Opinion
12401 Index No. 21607/16E Case No. 2019-4703
11-17-2020
Miranda Slone Sklarin Verveniotis LLP, Mineola (Andrew B. Kaufman of counsel), for appellants. Burns & Harris, New York (Jason S. Steinberg of counsel), for respondent.
Miranda Slone Sklarin Verveniotis LLP, Mineola (Andrew B. Kaufman of counsel), for appellants.
Burns & Harris, New York (Jason S. Steinberg of counsel), for respondent.
Manzanet–Daniels, J.P., Singh, Scarpulla, Shulman, JJ.
Order, Supreme Court, Bronx County (Fernando Tapia, J.), entered on or about May 15, 2019, which, as limited by the briefs, denied defendants' motion for summary judgment dismissing the complaint, unanimously affirmed, without costs.

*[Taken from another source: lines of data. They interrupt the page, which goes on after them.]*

/-- The cell at which the tail of a fiche begins (R54). -/
def tailStart (cells : List Cell) (usable s : Nat) : Nat :=
  let used := ((cells.take usable).zipIdx.filter fun e => !e.1.isFree).map fun e => e.2 + 1
  let start := used.getLast?.getD 0
  (start + s - 1) / s * s

/-- The pages that fit in the tail (R54). -/
def tailPages (cells : List Cell) (usable s : Nat) : Nat := (usable - tailStart cells usable s) / s

/-! ## The directory -/

def State.record (s : State) (key : Key) : Option Record := s.directory.find? fun r => r.key == key

/-- The record put at the position of its key (R18). -/
def insertRecord (r : Record) : List Record → List Record
  | [] => [r]
  | x :: xs => if r.key < x.key then r :: x :: xs else x :: insertRecord r xs

def State.removeRecord (s : State) (key : Key) : State :=
  { s with directory := s.directory.filter fun r => r.key != key }

def State.updateRecord (s : State) (key : Key) (g : Record → Record) : State :=
  { s with directory := s.directory.map fun r => if r.key = key then g r else r }

/-- The cells a part occupies (R20). -/
def RecordPart.length (p : RecordPart) (span : Span) : Nat := p.pages * span.cells

/-- The part that holds a page (R78). -/
def Record.partOf (r : Record) (page : Nat) : Option RecordPart :=
  r.parts.find? fun p => decide (p.firstPage ≤ page ∧ page < p.firstPage + p.pages)

/-- The first cell of a page of a part (R20). -/
def RecordPart.cellOf (p : RecordPart) (span : Span) (page : Nat) : Nat := p.firstCell + (page - p.firstPage) * span.cells

/-- Every part is on a COMPOSING context (R23). -/
def State.allComposing (s : State) (r : Record) : Bool :=
  r.parts.all fun p => (s.fiche p.ctx).any fun f => f.state == .composing

/-- R20. -/
def Record.isSplit (r : Record) : Bool :=
  match r.parts with
  | [p] => decide (p.firstPage ≠ 1 ∨ p.pages < r.pageCount)
  | _ => true

/-! ## The pool of free buffers (R95, R96, R98) -/

def Intake.buffers : Intake → List Nat
  | .receiving _ bs _ _ _ => bs
  | .ready _ | .stalled _ | .discarding _ _ _ => []

/-- The buffers that some cell holds. -/
def State.cellBuffers (s : State) : List Nat :=
  s.composer.contexts.toList.flatMap fun x => (x.map Fiche.buffers).getD []

/-- The buffers whose holder is not FREE. -/
def State.heldBuffers (s : State) : List Nat := s.intake.buffers ++ s.cellBuffers

/-- The free pool, lowest number first (R95, R96). -/
def State.freePool (s : State) : List Nat :=
  (List.range' 0 bufferCount).filter fun b => !s.heldBuffers.contains b

/-- The holder of a buffer (R95). -/
inductive Holder where
  | free
  | intake (position : Half)
  | cell (ctx : CtxId) (cell : Nat)
  deriving DecidableEq, Repr

/-- R95: read from the transfer and the cell maps, where each holding has its one home (DEDUCED, log entry 18). -/
def State.holder (s : State) (buffer : Nat) : Holder :=
  match s.intake.buffers with
  | [b] => if b = buffer then .intake .whole else inCells
  | b :: b' :: _ => if b = buffer then .intake .left else if b' = buffer then .intake .right else inCells
  | [] => inCells
where
  inCells : Holder :=
    ((List.finRange 8).findSome? fun c =>
      (s.fiche c).bind fun f =>
        (f.cells.zipIdx.find? fun e => (e.1.entry.bind (·.buffer)) == some buffer).map fun e =>
          Holder.cell c e.2).getD .free

/-- Takes the s lowest buffers of the pool, their written extents none, and enters RECEIVING (R81, R96). -/
def State.reserve (s : State) (m : Matched) : State :=
  let taken := s.freePool.take m.span.cells
  { s with
    intake := .receiving m taken 0 [] []
    memory := taken.foldl (fun mem b => mem.setExtent b none) s.memory }

/-- Whether the pool holds at least n buffers. -/
def State.poolHas (s : State) (n : Nat) : Bool := (s.freePool.take n).length == n

/-- The stall test that follows each event that returns buffers (R98, DEDUCED, log entry 24). -/
def State.stallTest (s : State) : State :=
  match s.intake with
  | .stalled m => if s.poolHas m.span.cells then s.reserve m else s
  | .ready _ | .receiving _ _ _ _ _ | .discarding _ _ _ => s

/-! ## The gate, the lamp and the curves -/

def minutes (n : Nat) : Nat := 60 * n

/-- R171: a stored period of 0 means 90 minutes. -/
def effectivePeriod (stored : Nat) : Nat := if stored = 0 then 90 else stored

/-- The context under exposure (R154). -/
def GateState.underExposure : GateState → Option CtxId
  | .advance c | .title c | .cells c _ | .index c _ _ | .cut c => some c
  | .idle | .spoil | .stopped => none

/-- The current cell (R154). -/
def GateState.current : GateState → Option Nat
  | .cells _ n | .index _ n _ => some n
  | .idle | .advance _ | .title _ | .cut _ | .spoil | .stopped => none

/-- ADVANCE, TITLE, CELLS, INDEX, CUT or SPOIL. -/
def GateState.busy (g : GateState) : Bool := g.underExposure.isSome || g == .spoil

/-- IDLE or STOPPED. -/
def GateState.atRest (g : GateState) : Bool := g == .idle || g == .stopped

/-- The standby timer as it starts (R170). -/
def Gate.freshStandby (g : Gate) : Option Nat := some (minutes (effectivePeriod g.standbyPeriod))

/-- The gate enters IDLE; the standby timer starts when the lamp is READY (R170). -/
def Gate.enterIdle (g : Gate) : Gate :=
  { g with state := .idle, step := none, standby := if g.lamp = .ready then g.freshStandby else none }

/-- The gate enters a state other than IDLE with a step in flight or none; the standby timer stops (R170). -/
def Gate.enter (g : Gate) (state : GateState) (step : Option Step) : Gate :=
  { g with state := state, step := step, standby := none }

/-- The lamp enters another state: the warm-up timer runs in WARMING, the standby timer in READY while the gate is IDLE
(R168, R170). -/
def Gate.lampTo (g : Gate) (l : LampState) : Gate :=
  { g with
    lamp := l
    warmUp := if l = .warming then some 120 else none
    standby := if l = .ready ∧ g.state = .idle then g.freshStandby else none }

/-- A flagged pending copy becomes the active copy (R167). -/
def Curve.activate (c : Curve) : Curve :=
  if c.pendingFlag then { c with active := c.pendingCopy, pendingFlag := false } else c

def Gate.activateCurves (g : Gate) : Gate := { g with curves := g.curves.map Curve.activate }

/-- A flagged pending table becomes the active table and the pointer 0 (R143). -/
def Arbiter.activate (a : Arbiter) : Arbiter :=
  if a.pendingFlag then { a with active := a.pendingTable, pointer := 0, pendingFlag := false } else a

/-! ## What every event ends with -/

/-- R148: a film count of 0 meeting a queued fiche. -/
def State.filmOutCondition (s : State) : Bool := s.gate.film == 0 && s.anyQueued

/-- R148: FILM_OUT is set at the event at which its condition begins. -/
def State.evalFilmOut (before after : State) : State :=
  if after.filmOutCondition && !before.filmOutCondition then after.setFlag filmOutBit else after

/-- R170: a lamp in STANDBY wakes when the gate is IDLE and a fiche is queued. -/
def State.wakeLamp (s : State) : State :=
  if s.gate.lamp = .standby ∧ s.gate.state = .idle ∧ s.anyQueued then { s with gate := s.gate.lampTo .warming } else s

/-- The end of an event that may change the queues, the film count, the lamp or the gate (DEDUCED, log entry 25). -/
def State.conclude (before after : State) : State := (before.evalFilmOut after).wakeLamp

/-! ## Lane queues and the end of composition -/

/-- The context becomes QUEUED, its timer stopped, at the tail of its lane's queue (R128, R129). -/
def State.queueFiche (s : State) (c : CtxId) : State :=
  match s.fiche c with
  | some f => (s.setContext c (some { f with state := .queued, timer := none })).setQueue f.lane (s.queue f.lane ++ [c])
  | none => s

/-- The context becomes QUEUED at the head of its lane's queue, cells done 0 (R71, R176). -/
def State.putBack (s : State) (c : CtxId) : State :=
  match s.fiche c with
  | some f => (s.setContext c (some { f with state := .queued, cellsDone := 0 })).setQueue f.lane (c :: s.queue f.lane)
  | none => s

def Occupied.giveUp (o : Occupied) : Occupied := if o.image = .awaiting then { o with image := .missing } else o

/-- The image wait of a context ends with pages still awaited (R129). -/
def State.expireImageWait (s : State) (c : CtxId) : State :=
  match s.fiche c with
  | some f =>
    let s := s.setContext c (some { f with cells := f.cells.map (Cell.modify Occupied.giveUp) })
    let s := s.setLaneFlag f.lane .missing
    let s := s.withCounters fun k =>
      { k with missingPlaceholders := saturate k.missingPlaceholders (f.countImages .awaiting) }
    s.queueFiche c
  | none => s

/-- The completion test of a CLOSING context (R90, R128). -/
def State.completeIfDone (s : State) (c : CtxId) : State :=
  match s.fiche c with
  | some f => if f.state = .closing ∧ f.countImages .awaiting = 0 then s.queueFiche c else s
  | none => s

/-- A COMPOSING fiche that carries a document leaves composition (R126). -/
def State.closeFiche (s : State) (c : CtxId) (cause : CloseCause) : State :=
  match s.fiche c with
  | some f =>
    let s := s.setContext c (some { f with state := .closing, cause := some cause, timer := some f.imageWait })
    if f.countImages .awaiting = 0 then s.queueFiche c
    else if f.imageWait = 0 then s.expireImageWait c
    else s
  | none => s

/-- A COMPOSING fiche that carries no document is freed and its serial handed back (R125). -/
def State.freeEmptyFiche (s : State) (c : CtxId) : State :=
  match s.fiche c with
  | some f => (s.setContext c none).setNextSerial f.lane f.serial
  | none => s

/-! ## Opening a fiche and placing a part -/

/-- The fiche a lane opens (R46, R8); `titles` are the lines and spacing that OPEN FICHE carries. -/
def newFiche (l : LaneId) (d : LaneDef) (serial : Nat) (titles : Option (List TitleLine × Nat)) : Fiche where
  state := .composing
  lane := l
  serial := serial
  format := d.format
  k := d.k
  split := d.split
  lines := (titles.map (·.1)).getD (d.titleLines serial)
  spacing := (titles.map (·.2)).getD d.spacing
  polarity := d.polarity
  curve := d.curve
  gain := d.gain
  bias := d.bias
  imageWait := d.imageWait
  cells := initialCells d.format d.k
  indexUsed := 0
  cause := none
  timer := none
  attempts := 0
  cellsDone := 0
  corrected := 0
  saturatedCells := 0
  titleClipped := false

/-- R9: 999999 is followed by 0. -/
def nextSerialAfter (serial : Nat) : Nat := (serial + 1) % 1000000

/-- Opens a fiche in context c; the lane's next serial advances (R46, R9). -/
def State.openFiche (s : State) (c : CtxId) (l : LaneId) (d : LaneDef) (titles : Option (List TitleLine × Nat)) : State :=
  let serial := (s.lane l).nextSerial
  (s.setContext c (some (newFiche l d serial titles))).setNextSerial l (nextSerialAfter serial)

Decedent testified that he tripped and fell as a result of a protruding platform at the base of a product display in the aisle of defendants' supermarket. The court correctly concluded that defendants failed to demonstrate as a matter of law that they did not cause, create, or have actual or constructive notice of the hazardous condition that caused decedent's accident. The store manager testified that store employees erected product displays in the store aisles. A jury might find that defendants caused or created the hazardous condition that decedent testified was a proximate cause of his accident (see Westbrook v. WR Activities–Cabrera Mkts., 5 A.D.3d 69, 75–76, 773 N.Y.S.2d 38 [1st Dept. 2004] ).

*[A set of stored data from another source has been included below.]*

-- ==== Sys2Proof/Machine/Composer.lean ====
section
/-! DEFINITION. The Fiche Composer's commands: PLACE, OPEN FICHE, READ FICHE (chapter 3), CLOSE, REQUEUE, RELEASE and the
image-wait expiry (chapter 7). -/
namespace Sys2Proof.Machine

/-- A count sent in one byte; how the part sends one above 255 is not stated (DESIGN CHOICE, log entry 13). -/
def State.countByte (s : State) (n : Nat) : List Byte × State :=
  if n < 256 then (bytesOf 1 n, s) else ([Config.freeByte s.free], { s with free := s.free + 1 })

/-! ## OPEN FICHE -/

/-- The title lines an OPEN FICHE carries, with their spacing, the characters replaced by "?" and whether the spacing was
lowered. -/
structure CarriedTitles where
  lines : List TitleLine
  spacing : Nat
  replaced : Nat
  lowered : Bool
  deriving DecidableEq, Repr

/-- The carried line whose length byte stands at an offset (R48). -/
def carriedLine (body : List Byte) (offset : Nat) : Option (TitleLine × Nat) :=
  let length := field body offset 1
  if 40 < length then none
  else (titleSizeOf (field body (offset + 1) 1)).map fun size =>
    let text := fieldText body (offset + 2) length
    (⟨text.map printable, size⟩, replacedCount text)

def carriedSpacing (body : List Byte) (offset : Nat) (lines : List TitleLine) (replaced : Nat) : CarriedTitles :=
  let n := field body offset 1
  ⟨lines, clampSpacing n, replaced, decide (15 < n)⟩

/-- The carried titles; `some none` where the line count is 0, `none` where they are malformed (R48). -/
def carriedTitlesOf (body : List Byte) : Option (Option CarriedTitles) :=
  match field body 1 1 with
  | 0 => some none
  | 1 => (carriedLine body 2).map fun (l, n) => some (carriedSpacing body (4 + l.text.length) [l] n)
  | 2 => (carriedLine body 2).bind fun (l, n) =>
    let second := 4 + l.text.length
    (carriedLine body second).map fun (l', n') =>
      some (carriedSpacing body (second + 2 + l'.text.length) [l, l'] (n + n'))
  | _ => none

/-- The format in the reply is one byte (DEDUCED, log entry 32). -/
def openFiche (f : Frame) (s : State) : State × Answer :=
  match laneOf (field f.body 0 1), carriedTitlesOf f.body with
  | some l, some titles =>
    match s.enabledLane l with
    | none => s.refuse .noLane
    | some d =>
      if (s.composingContext l).isSome then s.refuse .state
      else
        match s.lowestFree with
        | none => s.refuse .noContext
        | some c =>
          let serial := (s.lane l).nextSerial
          (s.openFiche c l d (titles.map fun t => (t.lines, t.spacing)),
            some (.ok, bytesOf 1 c.val ++ bytesOf 3 serial ++ bytesOf 1 d.format.code ++ bytesOf 1 d.k.val ++
              bytesOf 2 (indexCapacity d.format d.k) ++ bytesOf 3 (nextSerialAfter serial) ++
              mayBeAbsent 2 (titles.map fun t => bytesOf 1 t.replaced ++ bit t.lowered)))
  | _, _ => s.refuse .malformed

/-- OPEN FICHE (R46 to R49). -/
def execOpenFiche (s : State) : Host.Outcome State Fault Refusal := s.execute .openFiche openFiche

/-! ## PLACE -/

/-- What a placement did (R60). -/
structure Placement where
  state : State
  parts : List RecordPart
  closed : Option (CtxId × CloseCause)
  discarded : Option (CtxId × Nat)
  opened : Option CtxId
  deriving DecidableEq, Repr

/-- Opens a fiche on the lane in context c and places pages from page q at its cell 0 (R51, R55, R56). -/
def State.placeOnNew (s : State) (c : CtxId) (l : LaneId) (d : LaneDef) (key : Key) (span : Span) (q pages : Nat) :
    State × RecordPart :=
  let p : RecordPart := ⟨c, (s.lane l).nextSerial, 0, q, pages⟩
  ((s.openFiche c l d none).placePart key span p, p)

Defendants assert that the condition, if it existed, was open and obvious and not inherently dangerous. However, an open and obvious hazard may negate the duty to warn, but it does not negate liability in negligence, because an owner still has a duty to ensure that the premises are maintained in a reasonably safe condition (see Caicedo v. Cheven Keeley & Hatzis, 59 A.D.3d 363, 874 N.Y.S.2d 82 [1st Dept. 2009] ). There is an issue of fact as to whether the condition described by decedent was reasonably safe.